I spent a week of last month hungry. Not starving, tummy-rumbling, painful hungry, more like low-level, nagging, distracting hungry… a feeling of being not quite satisfied.
I was hungry because I was an ambassador for Live Below the Line, Tear Fund’s campaign to raise awareness of global poverty. The challenge involved eating on $2.85 a day for five days. That’s the international poverty line. More than 700 million people in the world live on that (not just for food, but for everything). It strikes me as crazy, and crazily unfair, that one in nine people in the world goes to bed hungry every night, and yet we waste, globally, at least a third of the food we produce. Our world is out of whack.
Obviously, I was just eating at the poverty line for five days, and it didn’t do me any harm. It was hard, but it’s not a struggle I face day in, day out. And I think this small experience gave me a tiny insight into what it’s like to live on not very much.

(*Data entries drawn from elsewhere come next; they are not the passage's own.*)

-- ==== Sys2Proof/Machine/Step.lean ====
section
/-! DEFINITION. One step: the operation the host asks for next is read and run. -/

namespace Sys2Proof.Machine

open Sys2Proof

/-- One step. The request is taken from `ops` before the operation runs; bytes that are no operation are refused
(30_encoding.md rule R126). -/
def step (s : State) : Host.Outcome State Fault Refusal :=
  match fetch s with
  | .ok (i, rest) => exec i { s with ops := rest }
  | .error e => .refused (.noSuchOperation e)

/-- `s` with the table word `w` of `nbits` bits, every later bit 0, as its next and only request. -/
def State.withFetchWord (s : State) (nbits w : Nat) : State := placeOperation s (tableBytes nbits w)

end Sys2Proof.Machine
end

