-- ==== Sys2Proof/Laws/Words.lean ====
section
/-! SUPPORT. Words read as numbers: the assembly of fields, the byte halves, and the population count. -/

namespace Sys2Proof.Machine

open Sys2Proof

/-- A concatenation as a number. -/
theorem toNat_append_eq {m n : Nat} (x : BitVec m) (y : BitVec n) :
    (x ++ y).toNat = x.toNat * 2 ^ n + y.toNat := by
  rw [BitVec.toNat_append, ← Nat.shiftLeft_add_eq_or_of_lt y.isLt, Nat.shiftLeft_eq]

/-- MSB-first assembly doubles the field and adds the bit (30_encoding.md rule R106). -/
theorem shiftIn_eq_ofNat {n : Nat} (reg : BitVec n) (b : Bool) :
    shiftIn reg b = BitVec.ofNat n (2 * reg.toNat + b.toNat) := by
  apply BitVec.eq_of_toNat_eq
  rw [shiftIn, BitVec.toNat_or, BitVec.toNat_shiftLeft, BitVec.toNat_setWidth, BitVec.toNat_ofBool,
    BitVec.toNat_ofNat, ← Nat.or_mod_two_pow]
  congr 1
  have h : b.toNat < 2 ^ 1 := by cases b <;> decide
  rw [← Nat.shiftLeft_add_eq_or_of_lt h, Nat.shiftLeft_eq]
  omega

/-- The newest bit is bit 0. -/
theorem shiftIn_getLsbD_zero {n : Nat} (reg : BitVec n) (b : Bool) (h : 0 < n) : (shiftIn reg b).getLsbD 0 = b := by
  simp [shiftIn, h]

/-- Every older bit moves one place up. -/
theorem shiftIn_getLsbD_succ {n : Nat} (reg : BitVec n) (b : Bool) (k : Nat) (h : k + 1 < n) :
    (shiftIn reg b).getLsbD (k + 1) = reg.getLsbD k := by
  simp [shiftIn, h, -BitVec.getLsbD_eq_getElem]

/-- A field assembled in a wider register, read at its own width. -/
theorem shiftIn_setWidth {n m : Nat} (reg : BitVec m) (b : Bool) :
    shiftIn (reg.setWidth n) b = BitVec.ofNat n (2 * reg.toNat + b.toNat) := by
  rw [shiftIn_eq_ofNat]
  apply BitVec.eq_of_toNat_eq
  simp only [BitVec.toNat_setWidth, BitVec.toNat_ofNat]
  rw [Nat.add_mod, Nat.mul_mod, Nat.mod_mod, ← Nat.mul_mod, ← Nat.add_mod]

/-- The codeword in bits 11:6. -/
theorem hiCode_toNat (v : BitVec 12) : (hiCode v).toNat = v.toNat / 64 := by
  have h := v.isLt
  simp only [hiCode, BitVec.extractLsb'_toNat, Nat.shiftRight_eq_div_pow]
  omega

/-- The codeword in bits 5:0. -/
theorem loCode_toNat (v : BitVec 12) : (loCode v).toNat = v.toNat % 64 := by
  simp [loCode, BitVec.extractLsb'_toNat]

/-- The look-up of the high codeword. -/
theorem dec3of6_hiCode (par : Par) (v : BitVec 12) :
    dec3of6 par (hiCode v) = par.dec3of6.getD (v.toNat / 64) none := by
  rw [dec3of6, hiCode_toNat]

/-- The look-up of the low codeword. -/
theorem dec3of6_loCode (par : Par) (v : BitVec 12) :
    dec3of6 par (loCode v) = par.dec3of6.getD (v.toNat % 64) none := by
  rw [dec3of6, loCode_toNat]

/-- Two nibbles make the byte 16·hi + lo. -/
theorem nibbles_eq (hi lo : BitVec 4) : (hi ++ lo : Byte) = BitVec.ofNat 8 (16 * hi.toNat + lo.toNat) := by
  apply BitVec.eq_of_toNat_eq
  have h1 := hi.isLt
  have h2 := lo.isLt
  rw [toNat_append_eq, BitVec.toNat_ofNat]
  omega

/-- A counter below its last value, incremented. -/
theorem toNat_add_one_of_lt {c : BitVec 4} (h : c.toNat < 15) : (c + 1).toNat = c.toNat + 1 := by
  have : (1 : BitVec 4).toNat = 1 := rfl
  rw [BitVec.toNat_add, this]
  omega

/-- The CRC field at a position, as a number. -/
theorem crcField_toNat (t : List Byte) (pos : Nat) :
    (crcField t pos).toNat = 256 * (t.getD pos 0).toNat + (t.getD (pos + 1) 0).toNat := by
  rw [crcField, toNat_append_eq]
  omega

end Sys2Proof.Machine
end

At a local level, there are many people who struggle to balance their food budget, even if it’s not $2.85 a day, with the other demands on their wallets, and who face tough choices about what to buy because of that.
I don’t believe laziness, poor decisions or bad budgeting is responsible for most of those people’s struggles. I think there’s a lot of unnecessary and unfair judgement heaped on people living in poverty, including the assumption they’re not only poor but also lazy. I think that’s far from the truth. Being hungry affects your choices.
As a food writer, I know how to put recipes together, and I know how to cost them out. I know how to substitute cheaper ingredients for costly ones. And I know how to balance a meal with a few ingredients. But, even then, it’s not easy making a very small food budget work.
When you’re poor, chances are you’re also time poor. That means there’s not a lot of time to plan and to shop and, probably, not a lot of time to cook. I spent a couple of hours working out my Live Below the Line meals in a spreadsheet. I cooked every single meal I ate at home. I would not have time for that every week. And I don’t have two jobs or young kids to look after.
When you’re poor, there’s not a lot of room to adapt to changes. If the car breaks down, or there’s a school expense or a health hiccup, the money to pay for it has to come from somewhere. Often the only part of a household budget that’s flexible is the food, so that’s where compromises are made. When you or I have to work late unexpectedly, we can probably manage to pay for a reasonably healthy takeaway meal. When there’s no extra money, that can’t happen.
It’s easy for us to think anyone can eat healthily on a small budget if they have skills, knowledge and willpower. And healthy food can be inexpensive, for sure. But we need to acknowledge that to eat well we also need the right environment and a decent amount of time. And finding all of that, for many, is not easy.